“Ada sesosok monster yang sedang bertumbuh di dalam dirimu. Semakin banyak putaran jarum jam, tubuh monster itu semakin besar hingga pada satu titik memakan dagingmu tanpa sisa dan tanpa kau sadari. Pada akhirnya kau akan menjadi seonggok mesin tanpa daya perasa...” ujar kawanku datar.
Aku terkesiap. Setelah sekian waktu tanpa persilangan kabar, kalimat itulah yang menjadi pembukamu untuk pertemuan kali ini.
“Hei, apa maksudmu?!” Darahku bergetar hebat, berebut mencapai puncak kepala.
“Coba saja kau pikirkan sendiri. Tidakkah kau merasa bahwa kau terlalu sering memberi makan monster di dalam dirimu? Kau berikan dia segalanya: waktumu, perhatianmu, fokusmu, pusat gravitasimu. Monster itu tumbuh semakin tambun sementara aku di sini semakin mengering! Pernahkah kamu memikirkan tentang kehadiranku dan orang-orang kecil sepertiku barang sedetik??!”
Aku terdiam. Merenung. Memutar kembali setiap detail kejadian yang telah kulewati selama 3 bulan ini. Dalam waktu-waktu tersebut aku sering kali tertidur di atas tumpukan buku dengan layar laptop yang masih menyala. Tidak jarang juga sebelah tanganku masih menggenggam sebuah bolpoin hitam dalam posisi tubuh yang sama di hari yang bebeda. Ada terlalu banyak misi yang harus kuselesaikan setiap harinya. Jika aku bisa menentukan waktu, akan kuatur terdapat 96 jam dalam sehari. 24 jam sehari tidak lagi cukup untukku.
Pertemuan dengan kawanku ini adalah kali pertama aku kembali menjadi sosok “manusia”. Kesibukanku—yang disebut monster oleh kawanku—baru kusadari telah merenggutku dari putaran revolusi Bumi. Banyak momen yang tidak lagi kutahu apa namanya dan bagaimana terjadinya. Hari-hariku terbatas dalam layar persegi panjang 5,1 inci. Tidak ada lagi ekspresi wajah, namun digantikan oleh sederet simbol-simbol yang membentuk ekspresi. Aku tidak lagi bernapas.

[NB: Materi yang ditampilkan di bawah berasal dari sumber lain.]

-- ==== Sys2Proof/Tests/Slice0.lean ====
section
/-! SUPPORT. Small tests: the well-formedness smoke, worked examples, and a witness for the hypotheses of every statement. -/

namespace Sys2Proof.Tests

open Sys2Proof Sys2Proof.Machine

/-! ## Helpers -/

/-- A channel section on the 1 µs timebase, its filter off. -/
def chan (fn : ChannelFn) (inst : Nat) (mode : PulseMode) (count : Nat) : Option ChannelCfg :=
  some { fn := fn, inst := inst, mode := mode, falling := false, filter := .off, tb := .us1, count := count, swapped := false }

/-- An input line section with a debounce of 1 ms. -/
def inLine (fn : LineFn) (inst : Nat) : Option LineCfg := some { fn := fn, inst := inst, activeLow := false, debounce := 1 }

/-- An output line section. -/
def outLine (kind : OutKind) (fn : OutFn) (inst : Nat) : Option OutCfg :=
  some { kind := kind, fn := fn, inst := inst, carrier := 1000, inverted := false, interval := 10, pulseWidth := 5, spacing := 2 }

/-- A feed channel section of burner A. -/
def feedCfg (weight : Nat) : FeedCfg :=
  { letter := .a, weight := weight, cv := 20000, maxRate := 900, maxFine := 4000, ratePerFine := 1000, rampRate := 100,
    pulseWeight := 10, stall := 100 }

/-- A compartment section. -/
def compCfg : CompCfg :=
  { minRate := 20, maxRate := 40, baseRate := 30, target := 1000, gain := 10, f0 := 100, scale := 10, forwardLimit := 100,
    dwell := 50, returnLimit := 100, capacity := 100 }

/-- A burner A section. -/
def burnerCfg : BurnerCfg :=
  { letter := .a, bandMin := 5000, bandMax := 125000, proofCount := 2, failResponse := 2, purgeTime := 30, pilotLimit := 5,
    ignitionTime := 2, mainLimit := 10, lightOff := 100, maxDemand := 4000, rampRate := 50, coolerRequired := false,
    coolerLossTime := 0, tolerance := 10, shortfallDelay := 5 }

/-- An alarm point section without delays. -/
def alarm (kind : CondKind) (inst : Nat) (cls : AlarmClass) (latched : Bool) : Option PointCfg :=
  some { kind := kind, inst := inst, cls := cls, latched := latched, onDelay := 0, offDelay := 0, threshold := 0 }

/-- A record with every duty that START accepts, as station 5. -/
def record : ConfigRecord :=
  { station := some 5
    loop := some { cycle := 10, watchMultiple := 3, rank := 4, claimLimit := 100, grace := 1 }
    shift := some [5, 43200]
    service := some { period := 2, openFraction := 100 }
    flood := some { high := 6, low := 2 }
    channels := #v[chan .flameScanner 1 .period 1, chan .flameScanner 2 .period 1, chan .encoder 1 .quadrature 1,
      chan .encoder 1 .quadrature 1, chan .weigher 1 .countWindow 5, chan .pressure 1 .period 1, none, none]
    lines := #v[inLine .airFlowProven 0, inLine .idFanRunning 0, inLine .estop 0, inLine .endForward 1, inLine .endReturn 1,
      inLine .index 2, inLine .general 0, inLine .endForward 2, inLine .endReturn 2, none, none, none]
    outputs := #v[outLine .reference .feeder 1, outLine .reference .feeder 2, outLine .reference .fan 1,
      outLine .valve .pilotValve 0, outLine .valve .mainFuelRelease 0, outLine .igniter .igniter 0,
      outLine .strokeForward .compartment 1, outLine .strokeReturn .compartment 1, outLine .strokeForward .compartment 2,
      outLine .strokeReturn .compartment 2, none, none, none, none, none, none]
    burner := some burnerCfg
    feeds := #v[some (feedCfg 60), some { feedCfg 40 with stall := 0 }]
    comps := #v[some compCfg, some compCfg, none, none]
    points := (Vector.replicate 32 none).set 0 (alarm .estop 0 .trip true) |>.set 1 (alarm .inputLine 6 .low false)
      |>.set 2 (alarm .loopLost 0 .high true) |>.set 3 (alarm .panelAbsent 0 .high false) }

/-- A state with no command waiting. -/
def at_ (d : Station) : State := { dev := d, pending := [] }

/-- The station a command leaves. -/
def after (c : Instr) (d : Station) : Station :=
  match exec c (at_ d) with
  | .next t => t.dev
  | _ => d

/-- The station in CONFIG with the record loaded. -/
def loaded : Station := { Station.first with ppt := { Ppt.first .powerOn with cfg := record } }

/-- The station as START leaves it. -/
def started : Station := after .start loaded

/-- The station started and in UP. -/
def up : Station := started.onLpc fun l => { l with state := .up, bypass := false }

/-! ## Well-formed commands: an ill-formed term for each check -/

theorem test_wf_frame_type : (Instr.frameOfUnknownType 1).wf = false ∧ (Instr.frameOfUnknownType 2).wf = false ∧
    (Instr.frameOfUnknownType 3).wf = false ∧ (Instr.frameOfUnknownType 4).wf = true := by decide
theorem test_wf_scanner : (Instr.bsqScannerCapture 0 16777216 0 .us1).wf = false ∧
    (Instr.bsqScannerCapture 0 0 16777216 .us1).wf = false ∧ (Instr.bsqScannerCapture 0 16777215 0 .us1).wf = true := by decide
theorem test_wf_pressure : (Instr.gccPressureCapture 0 16777216 0 .us1).wf = false ∧
    (Instr.gccPressureCapture 0 0 16777216 .us1).wf = false := by decide
theorem test_wf_weigher : (Instr.fdcWeigherWindow 0 16777216 1 false .us1).wf = false ∧
    (Instr.fdcWeigherWindow 0 0 0 false .us1).wf = false ∧ (Instr.fdcWeigherWindow 0 0 256 false .us1).wf = false := by decide
theorem test_wf_direction : (Instr.fdcDirectionChange 0 .none 0).wf = false := by decide
theorem test_wf_index : (Instr.fdcIndex 0 false 32769).wf = false := by decide
theorem test_wf_active_value : (Instr.fdcActiveValueChange 0 4081 .force).wf = false ∧
    (Instr.gccFanActiveValueChange 0 4081 .force).wf = false := by decide
theorem test_wf_contribution : (Instr.sruContribution (.activeLength 33)).wf = false ∧
    (Instr.sruContribution (.trip { time := 0, cause := .estop, station := some 17, point := none, condition := none })).wf = false ∧
    (Instr.sruContribution (.trip { time := 0, cause := .estop, station := some 0, point := none, condition := none })).wf = false ∧
    (Instr.sruContribution (.trip { time := 0, cause := .estop, station := none, point := some 32, condition := none })).wf = false := by
  decide

/-! ## Worked examples -/

/-- A station image of a peer that fires burner A with one feed channel READY. -/
def peer (n : Byte) : Image :=
  { station := n, seq := 1, sig := 7, epoch := 1, panelPresent := true, tripRequest := false, firstPoint := 255
    firstKind := none, openShift := 9, burner := some { letter := .a, state := .firing, demand := 1000 }
    feed := some [{ channel := 1, letter := .a, state := .ready, weight := 50, capacity := 1000, delivered := 500 }]
    cooler := none, summary := { unacked := 0, highest := .none, flood := 0 }
    closing := { shift := 8, heat := 1, firing := 2, strokes := 3, trips := 4 }, notices := [] }

/-- A peer of index 2 in view with an image. -/
def seeing (g : Image) (d : Station) : Station := d.onLpc fun l =>
  { l with live := [2], floor := vecModify l.floor 2 fun _ => { image := some g, seq := g.seq, age := 0, seen := true } }

/-- A train head of an origin. -/
def head (origin : Byte) : Head := { origin := origin, seq := 4, time := 100, shift := 9, size := 4, sig := 7 }

/-- A train of that head with empty slots but for one of station 3. -/
def train (origin : Byte) (g : Option Image) : List Byte :=
  (head origin).bytes.tail ++ [0, 0] ++ (match g with | some g => slotBytes g | none => [0]) ++ List.replicate 13 0

/-- The response that waits for the host. -/
def reply (d : Station) : Option (RespCode × Byte) := d.ppt.holder.map fun r => (r.code, r.reason)

/-- A line of the plant is ACTIVE. -/
def lineOn (i : Fin 12) (d : Station) : Station := d.onInput i fun l => { l with active := true }

/-- The loop state replaced. -/
def inState (st : LoopState) (d : Station) : Station := d.onLpc fun l => { l with state := st }

/-- The LOOP section's origin rank replaced. -/
def ranked (rank : Nat) (d : Station) : Station :=
  d.onPpt fun p => { p with cfg := { p.cfg with loop := p.cfg.loop.map fun c => { c with rank := rank } } }

theorem test_no_word_spells_a_command : decodeTableWord 8 0 = none ∧ decodeTableWord 32 4294967295 = none := by decide
theorem test_start_accepts_the_record : Check.all record = none ∧ started.lpc.state = .joining ∧ started.ppt.started = true := by
  decide +kernel
theorem test_check_code_of_the_digits : checkCode [49, 50, 51, 52, 53, 54, 55, 56, 57] = 0x29B1 := by decide +kernel
theorem test_train_reads_back : readHead ((train 3 (some (peer 3))).take 14) = some (head 3) ∧
    viewSlot 2 ((splitSlots 16 ((train 3 (some (peer 3))).drop 14)).1.getD 2 []) = .pass (peer 3) := by decide +kernel
/-- The standard check value of the cyclic code, and one step of it from a code whose high bit is set and one whose is not. -/
theorem test_witness_check_code :
    codeOf [49, 50, 51, 52, 53, 54, 55, 56, 57] = 0x29B1 ∧ codeOf [] = 0xFFFF ∧ codeBit 0x8000 false = 0x1021 ∧
    codeBit 0x8000 true = 0 ∧ codeBit 1 true = 0x1023 ∧ codeBit 1 false = 2 := by decide +kernel

/-- Heads at the ends of their ranges and one past them, and one with a wrong check code (R4, R199). -/
theorem test_witness_heads :
    let bytes := fun h : Head => h.bytes.tail
    let sized := fun n => { head 3 with size := n }
    (head 3).bytes.head? = some 1 ∧ (head 3).bytes.length = 15 ∧ readHead (bytes (head 1)) = some (head 1) ∧
    readHead (bytes (head 16)) = some (head 16) ∧ readHead (bytes (head 0)) = none ∧ readHead (bytes (head 17)) = none ∧
    readHead (bytes (sized 1)) = some (sized 1) ∧ readHead (bytes (sized 16)) = some (sized 16) ∧
    readHead (bytes (sized 0)) = none ∧ readHead (bytes (sized 17)) = none ∧
    readHead ((bytes (head 3)).set 13 ((bytes (head 3)).getD 13 0 + 1)) = none ∧ readHead (bytes (head 3) ++ [0]) = none ∧
    (bytes (head 3)).take 3 = [3, 0, 4] := by decide +kernel

/-- A slot passes at its own place alone, with its check code, and a train that ends in a slot leaves it cut (R3, R6, R199; log 11). -/
theorem test_witness_slots :
    let slot := slotBytes (peer 3)
    let whole := slot :: List.replicate 15 [(0 : Byte)]
    let full := slotBytes { peer 3 with feed := (peer 3).feed.map fun l => l ++ l, notices := (List.range 4).map fun n =>
      { sender := 3, seq := BitVec.ofNat 8 n, mask := 4, body := .timeSet 9 } }
    viewSlot 2 slot = .pass (peer 3) ∧ slot = withCheck (BitVec.ofNat 8 (peer 3).bytes.length :: (peer 3).bytes) ∧
    viewSlot 3 slot = .fail ∧ viewSlot 2 (slot.set 3 9) = .fail ∧ viewSlot 2 slot.dropLast = .fail ∧ viewSlot 2 [] = .fail ∧
    viewSlot 2 [0] = .empty ∧ viewSlot 2 full ≠ .fail ∧
    viewSlot 2 (slotBytes { peer 3 with feed := some [] }) = .fail ∧
    viewSlot 2 (slotBytes { peer 3 with notices := [{ sender := 4, seq := 0, mask := 0, body := .timeSet 9 }] }) = .fail ∧
    splitSlots 16 (whole.flatten ++ [9]) = (whole, [9]) ∧ whole.length = 16 ∧
    splitSlots 16 ([0] ++ slot.take 5) = ([0] :: slot.take 5 :: List.replicate 14 [], []) ∧
    splitSlots 16 [] = (List.replicate 16 [], []) := by decide +kernel

theorem test_sharing_example : shareHeat 60000 [(35714, 60), (16666, 0), (7619, 40)] = [35714, 16666, 7619] := by decide +kernel
theorem test_pattern_example : ((List.range 16).map (stepFor 1000)).sum = 1000 ∧ stepFor 1000 0 = 63 ∧ stepFor 1000 15 = 62 := by
  decide +kernel
theorem test_joining_takes_the_first_train :
    (after (.trainArrival (train 3 (some (peer 3)))) started).lpc.floor[2].seen = true := by decide +kernel

/-- The service example of the panel port chapter: a period of 4 s at 75 %, with the responses in its order. -/
theorem test_service_example :
    let wait := fun (us : Nat) (d : Station) => { d with now := d.now + us }
    let a := after .start (loaded.onPpt fun p => { p with cfg := { p.cfg with
      service := some { period := 4, openFraction := 75 }, points := Vector.replicate 32 none } })
    let b := wait 200000 (after .service (wait 200000 a))
    let c := wait 200000 (after .readEvents b)
    let d := wait 200000 (after .service c)
    let e := wait 1700000 (after .service d)
    let f := after .service (after .serviceOpenPoint e)
    b.ppt.window = .closed ∧ b.ppt.openAt = some 1200000 ∧ c.ppt.holder.map (·.body) = some [4] ∧
      reply d = some (.refused, 18) ∧ d.ppt.window = .awaitingFirst ∧ d.ppt.events &&& 64 = 64 ∧
      reply e = some (.ok, 0) ∧ e.ppt.window = .closed ∧ f.ppt.window = .closed ∧ f.ppt.periodEnd = some 6500000 := by
  decide +kernel
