-- ==== Sys2Proof/WellFormed.lean ====
section
/-! DEFINITION. What may be presented where: the class of an operation (30_encoding R100, R103) and the form of a run
(10_state R42). An operation has no operand, so every `Instr` by itself is well formed; the checks are about where it stands. -/

namespace Sys2Proof

/-- An external operation: OP4 with class bit 0 (R100). -/
def Instr.isExternal : Instr → Bool
  | .idle | .tick | .meas | .rdraw | .take | .reset => true
  | .r2v | .updb | .v2d | .wrraw => false
  | .adcSel | .adcStart | .adcPoll | .adcRead | .ledClr | .ledSet => false

/-- A port command (R104, R105). -/
def Instr.isPortCommand : Instr → Bool
  | .adcSel | .adcStart | .adcPoll | .adcRead | .ledClr | .ledSet => true
  | .idle | .tick | .meas | .rdraw | .take | .reset => false
  | .r2v | .updb | .v2d | .wrraw => false

/-- Which operations a presenter may present: the `op` input accepts external operations only (R103); the sequencers
issue internal operations and port commands. -/
def Instr.wellFormedVia : Via → Instr → Bool
  | .opInput, i => i.isExternal
  | .sequencer, i => !i.isExternal

/-- A finite run's operations: external ones, the first of them `RESET` (R13, R42, R103). For a run of any length, infinite
ones too, see `IsRun` in Machine/Run.lean. -/
def wellFormedRun (ops : List Instr) : Bool :=
  ops.all Instr.isExternal && (ops.head?.all fun i => i == .reset)

end Sys2Proof
end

“Maafkan aku... maaff...” Sungai kecil sudah terbentuk di bawah kelopak mataku saat aku membanting tubuhku memeluk kawanku.
“Aku sudah memaafkanmu jauh sebelum kata maaf keluar darimu. Kau tahu, aku terlalu menyayangimu dan aku tak ingin kau ditelan hidup-hidup oleh monster mengerikan itu. Jika kau terus menuruti keinginan si monster, aku takut kau tidak akan lagi bisa mengendalikan pertumbuhannya. Aku yakin kau pun tidak akan sadar ketika pada satu waktu aku tiba-tiba menjelma menjadi segumpal asap dan hilang bersama angin malam. Kau tahu, aku tidak pernah meminta banyak hal darimu. Sedikit saja.. berikan pada orang-orang sepertiku waktumu meski hanya 5 menit. Aku hanya ingin kau tetap menjadi manusia.”
Aku tersenyum. Dalam hati kecilku kuucapkan rasa syukur untuk orang-orang seperti kawanku dengan semilyar kesabaran. ***
Sudut 95 derajat dari kamu, 21 September 2016.